_GIVEN DATA:_
-- ==== Sys2Proof/Machine/Rx.lean ====
section
/-! DEFINITION. Receive: the MAC's judgement, pause and PFC, wake filters, the den, stray words; low-power idle and preemption verification
(R126 to R128, R138 to R146, R506). -/

namespace Sys2Proof.Machine

/-- A stamp in 1/16 ns of TIME, rounded to the nearest (R50): `tEdge` and `hint` in 1/16 ns, `lat` in 1/256 ns, `rate` in Mbit/s; `sgn` is -1 on
receive and 1 on transmit. -/
def stampOf (tEdge : Int) (hint b rate : Nat) (lat : Int) (sgn : Int) : Int :=
  let r : Int := rate
  let num : Int := tEdge * 16 * r + sgn * lat * r + sgn * (hint : Int) * 16 * r + (b : Int) * 8000 * 256
  (2 * num + 16 * r) / (2 * 16 * r)

/-- 1/16 ns from one bus word to the next (R79, R152). -/
def tickSix (s : State) : Nat := (s.build.owlHz + 16 * 10 ^ 9 - 1) / s.build.owlHz

/-- t_edge of a SOF word (R153, R154): what the phase sampler of slice `sl` measured, `edge` 1/16 ns of local TIME after the latest bus word. No edge lies
beyond the next bus word; one before a step of TIME was measured before it. -/
def sampledEdge (s : State) (sl : Nat) (edge : Int) : Int :=
  let e := min edge (tickSix s)
  let t := localSix s sl + e
  match s.time.stepped with
  | some (raw, amount) => if (raw16 s / 4096 : Int) + e < (raw / 4096 : Nat) then t - amount else t
  | none => t

/-- The epoch of a frame whose first byte was stamped at an edge (R111): the one in force then. -/
def epochAt (s : State) (edge : Int) : Bool :=
  match s.quad.flipAt with
  | some raw => if (raw16 s / 4096 : Int) + min edge (tickSix s) < (raw / 4096 : Nat) then !s.quad.parity else s.quad.parity
  | none => s.quad.parity

/-- An EtherType directly after the addresses. -/
def etherType (data : List Byte) : Nat := nfld data 12 2

/-- MAX_FRAME of a port (R126). -/
def maxFrame (c : Cfg) (p : Nat) : Nat := match c.ports.get? p with
  | some x => x.maxFrame
  | none => 16384

/-- The cases of R127, by the port counter of each: 2 FCS, 3 runt, 4 oversize, 5 coding, 6 fragment, 7 pause, 8 PFC, 0 good. A frame that a new SOF cuts
off has no FCS to judge: it is a runt or oversize by what has come of it, else a fragment (DEDUCED, log 100). -/
def rxCase (c : Cfg) (f : RxFrame) : Nat :=
  let n := f.bytes.length
  if f.ending = .newSof then if n < 64 then 3 else if maxFrame c f.port < n then 4 else 6
  else if f.bytes.drop (n - 4) ≠ fcsOf (f.bytes.take (n - 4)) then 2
  else if n < 64 then 3
  else if maxFrame c f.port < n then 4
  else if f.ending = .codingErr then 5
  else if etherType f.bytes = 0x8808 && nfld f.bytes 14 2 = 1 then 7
  else if etherType f.bytes = 0x8808 && nfld f.bytes 14 2 = 0x0101 then 8
  else 0

/-- The outcome that the meter tap reports of a case of R127 (R135). -/
def rxOutcome (k : Nat) : Nat := if k = 0 then 0 else if 7 ≤ k then 7 else k - 1

/-- ns that a number of quanta lasts on a port (R138). -/
def quantaNs (s : State) (p quanta : Nat) : Nat := let r := rateOf s (cfg s) p; if r = 0 then 0 else quanta * 512 * 1000 / r

/-- Pause a key of a port for some quanta; 0 resumes (R138). -/
def pauseKey (p k quanta : Nat) (s : State) : State :=
  updPort p (fun x => { x with paused := if quanta = 0 then x.paused.del k else x.paused.set k (rawNs s + quantaNs s p quanta) }) s

/-- Act on a pause frame (R138). -/
def actPause (p : Nat) (data : List Byte) (s : State) : State :=
  if (fcOf s p).rxHonor && (fcOf s p).mode = 1 then pauseKey p 0 (nfld data 16 2) s else s

/-- Act on a PFC frame: the priorities it names, of those enabled (R138). -/
def actPfc (p : Nat) (data : List Byte) (s : State) : State :=
  if (fcOf s p).rxHonor && (fcOf s p).mode = 2 then
    (List.range 8).foldl (fun s i => if bitN (nfld data 16 2) i && bitN (fcOf s p).pfcEnable i then pauseKey p i (nfld data (18 + 2 * i) 2) s else s) s
  else s

/-- A wake-pattern filter matches a frame (R145). -/
def filterMatches (f : WakeFilter) (data : List Byte) : Bool :=
  if f.magic then
    let want := List.replicate 6 (0xFF : Byte) ++ (List.replicate 16 (f.pattern.take 6)).flatten
    let d := data.take 128
    (List.range 128).any (fun i => decide (i + 102 ≤ d.length) && decide (sub d i 102 = want))
  else (List.range 32).all (fun i => !bitN f.mask i || (decide (f.offset + i < data.length) && decide (data.getD (f.offset + i) 0 = f.pattern.getD i 0)))

/-- Some enabled filter of the port's slice matches (R146). -/
def wakeMatches (s : State) (p : Nat) (data : List Byte) : Bool :=
  (List.range 16).any (fun i => match (cfg s).wake.get? (p / 32 * 16 + i) with
    | some f => f.enable && bitN f.portMask (p % 32) && filterMatches f data
    | none => false)

/-- Bytes in use in a slice's den. -/
def denFill (s : State) (sl : Nat) : Nat := sumOf DenFrame.size (slice s sl).den

/-- The slice sleeps so that its ports filter what wakes it (R146). -/
def sliceFilters (s : State) (sl : Nat) : Bool := (dom s (32 + sl)).st = .doze || s.pwr.block = .hibernate

/-- Set a high-water counter. -/
def raiseCtr (c : Ctr) (v : Nat) (s : State) : State := if ctrOf s c < v then { s with ctr := s.ctr.set c v } else s

/-- The tap's report of a frame that is lost before classification; a bad one has been reported by the MAC (R135). -/
def meterLost (f : Frame) (s : State) : State := meterFrame f 0 noFlow s

/-- A frame goes to the den, or is dropped whole (R142, R144). -/
def toDen (f : Frame) (s : State) : State :=
  let sl := sliceOf s f.portIn
  let size := f.data.length + 4 + 16
  if denFill s sl + size ≤ 1048576 then
    raiseCtr (sCtr sl 1) (denFill s sl + size) (askWake (32 + sl) (updSlice sl (fun x => { x with den := x.den ++ [⟨f, size⟩] }) s))
  else
    meterLost f
      (bump (sCtr sl 0) (updSlice sl (fun x => { x with denLf := x.denLf || !coreTakes s sl }) s))

/-- Bytes in a slice's ingress staging FIFO (R41): the frames that wait for classification, DA through FCS, and what is not yet written of the frames
that wait for their cells. That a frame takes its own bytes there and no header is a DESIGN CHOICE (log 102). -/
def stagingFill (s : State) (sl : Nat) : Nat :=
  sumOf (fun f => f.data.length + 4) (slice s sl).ingress + sumOf (fun k => wireLen k.frame.data - 256 * k.cells.length) (slice s sl).toWrite

/-- A frame goes to the slice core, or is discarded when the staging FIFO is full (R41). -/
def toIngress (f : Frame) (s : State) : State :=
  let sl := sliceOf s f.portIn
  let n := f.data.length + 4
  if stagingFill s sl + n ≤ 65536 then updSlice sl (fun x => { x with ingress := x.ingress ++ [f] }) s
  else
    let s1 := meterLost f (bump (sCtr sl 3) s)
    if dueMs s (slice s sl).overrunAt then sliceCause sl 1 (updSlice sl (fun x => { x with overrunAt := some (rawNs s) }) s1) else s1

/-- A frame that the MAC passes on: to the slice core, to the den, or discarded by the wake filters (R127, R142, R143, R146). The filters look at the
frame's bytes without its FCS (DESIGN CHOICE, log 102). -/
def passOn (f : Frame) (s : State) : State :=
  let sl := sliceOf s f.portIn
  if coreTakes s sl && (slice s sl).den.isEmpty then toIngress f s
  else if sliceFilters s sl && (match (cfg s).ports.get? f.portIn with | some x => x.wakeFiltered | none => false) && !wakeMatches s f.portIn f.data then
    meterLost f (bump (pCtr f.portIn 20) s)
  else toDen f s

/-- A port receives: configured, admin-up, its port front On. -/
def receives (s : State) (p : Nat) : Bool := (cfg s).ports.has p && (port s p).admin && decide ((dom s (p / 32)).st = .run)

/-- The frame as the port front stamps it (R50, R111, R155). -/
def rxStamped (f : RxFrame) (bad : Bool) (s : State) : Frame :=
  { portIn := f.port, data := f.bytes.take (f.bytes.length - 4)
    stamp := unsignedN 68 (stampOf (sampledEdge s (f.port / 32) f.edge) f.hint f.sofIndex (rateOf s (cfg s) f.port) (port s f.port).rxLat (-1))
    stampFlags := stampFlags s f.port, epoch := epochAt s f.edge, bad, rxLen := f.bytes.length }

/-- RX_FRAME (R127): judged at its EOF word. A bad frame goes on only where a cut-through copy of it may have started (log 37). -/
def execRxFrame (f : RxFrame) (s0 : State) : Host.Outcome State Fault Refusal :=
  if !receives s0 f.port then .next s0
  else
    let p := f.port
    let s := countLoad p false f.bytes.length s0
    let k := rxCase (cfg s) f
    let n := min f.bytes.length (maxFrame (cfg s) p + 1)
    let cut := { f with bytes := f.bytes.take n }
    if k = 7 || k = 8 then
      .next (meterEvent p false n 7 noFlow (bump (pCtr p k) (if k = 7 then actPause p f.bytes s else actPfc p f.bytes s)))
    else if k = 0 then .next (passOn (rxStamped f false s) (addCtr (pCtr p 1) n (bump (pCtr p 0) s)))
    else
      let s1 := meterEvent p false n (rxOutcome k) noFlow (bump (pCtr p k) s)
      if !(cfg s).cut.isEmpty && coreTakes s (p / 32) && (slice s (p / 32)).den.isEmpty && decide (64 ≤ f.bytes.length) then
        .next (toIngress (rxStamped cut true s) s1)
      else .next s1

/-- STRAY_WORD (R506). -/
def execStrayWord (sl lane sub : Nat) (s : State) : Host.Outcome State Fault Refusal :=
  let used := (cfg s).ports.any (fun x => decide (x.1 / 32 = sl) && decide (x.2.kind = 0) && decide (x.2.first ≤ lane) && decide (lane < x.2.first + x.2.count)
    && decide ((if x.2.count = 1 then x.2.sub else 0) = sub) && (port s x.1).admin)
  .next (if sl < nSlices s && lane < 16 && decide ((dom s sl).st = .run) && !used then bump (sCtr sl (4 + lane)) s else s)

/-- PAUSE_EXPIRY (R138). -/
def execPauseExpiry (p prio : Nat) (s : State) : Host.Outcome State Fault Refusal :=
  .next (match (port s p).paused.get? prio with
    | some t => if t ≤ rawNs s then updPort p (fun x => { x with paused := x.paused.del prio }) s else s
    | none => s)

/-- DEN_DRAIN: the next frame of the den passes to the slice core in arrival order (R143); the den's LF request ends below half full (R144). -/
def execDenDrain (sl : Nat) (s : State) : Host.Outcome State Fault Refusal :=
  .next (if !coreTakes s sl then s
    else match (slice s sl).den with
      | [] => updSlice sl (fun x => { x with denLf := false }) s
      | d :: rest =>
        if 65536 < stagingFill s sl + d.frame.data.length + 4 then s
        else
          let s1 := toIngress d.frame (updSlice sl (fun x => { x with den := rest }) s)
          if denFill s1 sl < 524288 then updSlice sl (fun x => { x with denLf := false }) s1 else s1)

/-- XOFF_REFRESH: XOFF again every REFRESH quanta while the count stays above XON_CELLS (R139). -/
def execXoffRefresh (p prio : Nat) (s : State) : Host.Outcome State Fault Refusal :=
  let f := fcOf s p
  .next (match (port s p).xoff.get? prio with
    | some t =>
      if decide (f.xon < ingressCount s p prio) && decide (t + quantaNs s p f.refresh ≤ rawNs s) then
        sendPause p f.quanta (if f.mode = 1 then none else some prio) (updPort p (fun x => { x with xoff := x.xoff.set prio (rawNs s) }) s)
      else s
    | none => s)

/-- LPI_ENTER (R141). -/
def execLpiEnter (p : Nat) (s : State) : Host.Outcome State Fault Refusal :=
  let f := (cfg s).eee.getD p {}
  let x := port s p
  .next (if f.enable && decide (x.link = .up) && x.lpiTx.isNone && portEmpty s p && decide (x.emptySince + f.idle * 1000 ≤ rawNs s) then
      emit (.lpi p true) (updPort p (fun x => { x with lpiTx := some (rawNs s) }) s)
    else s)

/-- A gate of the port opens within the TW from now on (R141): the instant TW before its opening has come. -/
def gateOpensSoon (s : State) (p : Nat) : Bool :=
  let t := timeSixteenths s
  p ∈ (cfg s).gateOn && (List.range 16).any (fun q => opensWithin (gateRt s p) q t (16 * twOf s p))

/-- Leave transmit low-power idle: no frame starts before TW has passed (R141). -/
def leaveLpi (p : Nat) (s : State) : State :=
  if (port s p).lpiTx.isNone then s else updPort p (fun x => { x with lpiReady := rawNs s + twOf s p }) (endLpi p s)

/-- LPI_EXIT (R141). -/
def execLpiExit (p : Nat) (s : State) : Host.Outcome State Fault Refusal :=
  .next (if (port s p).lpiTx.isSome && (!portEmpty s p || gateOpensSoon s p) then leaveLpi p s else s)

/-- PARTNER_LPI (R141). -/
def execPartnerLpi (p : Nat) (level : Bool) (s : State) : Host.Outcome State Fault Refusal :=
  .next (match level, (port s p).lpiRx with
    | true, none => updPort p (fun x => { x with lpiRx := some (rawNs s) }) s
    | false, some t => addCtr (pCtr p 22) ((rawNs s - t) / 1000) (updPort p (fun x => { x with lpiRx := none }) s)
    | _, _ => s)

/-- Queue a verify (tag 5) or a response mPacket (tag 6) of IEEE 802.3br, 60 zero bytes, ahead of everything that has not started (R140). -/
def sendVerify (p tag : Nat) (s : State) : State := updPort p (fun x => { x with fifo := .own (padded []) tag :: x.fifo }) s

/-- PREEMPT_VERIFY: the partner's response makes preemption ACTIVE, its verify frame is answered while preemption is enabled; else a verify frame goes at
each VERIFY_TIME, and after 3 of them verification has FAILED (R140). -/
def execPreemptVerify (p : Nat) (event : VerifyEvent) (s : State) : Host.Outcome State Fault Refusal :=
  let x := port s p
  let due := x.verifyTries = 0 || decide (x.verifyAt + ((cfg s).preempt.getD p {}).verifyTime * 1000000 ≤ rawNs s)
  .next (if event = .request then if (((cfg s).preempt.getD p {}).enable) && decide (x.link = .up) then sendVerify p 6 s else s
    else if x.pre ≠ .verifying then s
    else if event = .response then updPort p (fun x => { x with pre := .active }) s
    else if !due then s
    else if x.verifyTries < 3 then sendVerify p 5 (updPort p (fun x => { x with verifyTries := x.verifyTries + 1, verifyAt := rawNs s }) s)
    else updPort p (fun x => { x with pre := .failed }) s)

end Sys2Proof.Machine
end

_REQUIRED ACTION:_
Keep both end lines and retype everything in the records above from the line containing "new SOF cuts" through the line containing "if (fcOf s p).rxHonor && (fcOf s p).mode = 2", exactly, with nothing else.

_EXERCISE OUTPUT:_
/-- The cases of R127, by the port counter of each: 2 FCS, 3 runt, 4 oversize, 5 coding, 6 fragment, 7 pause, 8 PFC, 0 good. A frame that a new SOF cuts
off has no FCS to judge: it is a runt or oversize by what has come of it, else a fragment (DEDUCED, log 100). -/
def rxCase (c : Cfg) (f : RxFrame) : Nat :=
  let n := f.bytes.length
  if f.ending = .newSof then if n < 64 then 3 else if maxFrame c f.port < n then 4 else 6
  else if f.bytes.drop (n - 4) ≠ fcsOf (f.bytes.take (n - 4)) then 2
  else if n < 64 then 3
  else if maxFrame c f.port < n then 4
  else if f.ending = .codingErr then 5
  else if etherType f.bytes = 0x8808 && nfld f.bytes 14 2 = 1 then 7
  else if etherType f.bytes = 0x8808 && nfld f.bytes 14 2 = 0x0101 then 8
  else 0

/-- The outcome that the meter tap reports of a case of R127 (R135). -/
def rxOutcome (k : Nat) : Nat := if k = 0 then 0 else if 7 ≤ k then 7 else k - 1

/-- ns that a number of quanta lasts on a port (R138). -/
def quantaNs (s : State) (p quanta : Nat) : Nat := let r := rateOf s (cfg s) p; if r = 0 then 0 else quanta * 512 * 1000 / r

/-- Pause a key of a port for some quanta; 0 resumes (R138). -/
def pauseKey (p k quanta : Nat) (s : State) : State :=
  updPort p (fun x => { x with paused := if quanta = 0 then x.paused.del k else x.paused.set k (rawNs s + quantaNs s p quanta) }) s

/-- Act on a pause frame (R138). -/
def actPause (p : Nat) (data : List Byte) (s : State) : State :=
  if (fcOf s p).rxHonor && (fcOf s p).mode = 1 then pauseKey p 0 (nfld data 16 2) s else s

/-- Act on a PFC frame: the priorities it names, of those enabled (R138). -/
def actPfc (p : Nat) (data : List Byte) (s : State) : State :=
  if (fcOf s p).rxHonor && (fcOf s p).mode = 2 then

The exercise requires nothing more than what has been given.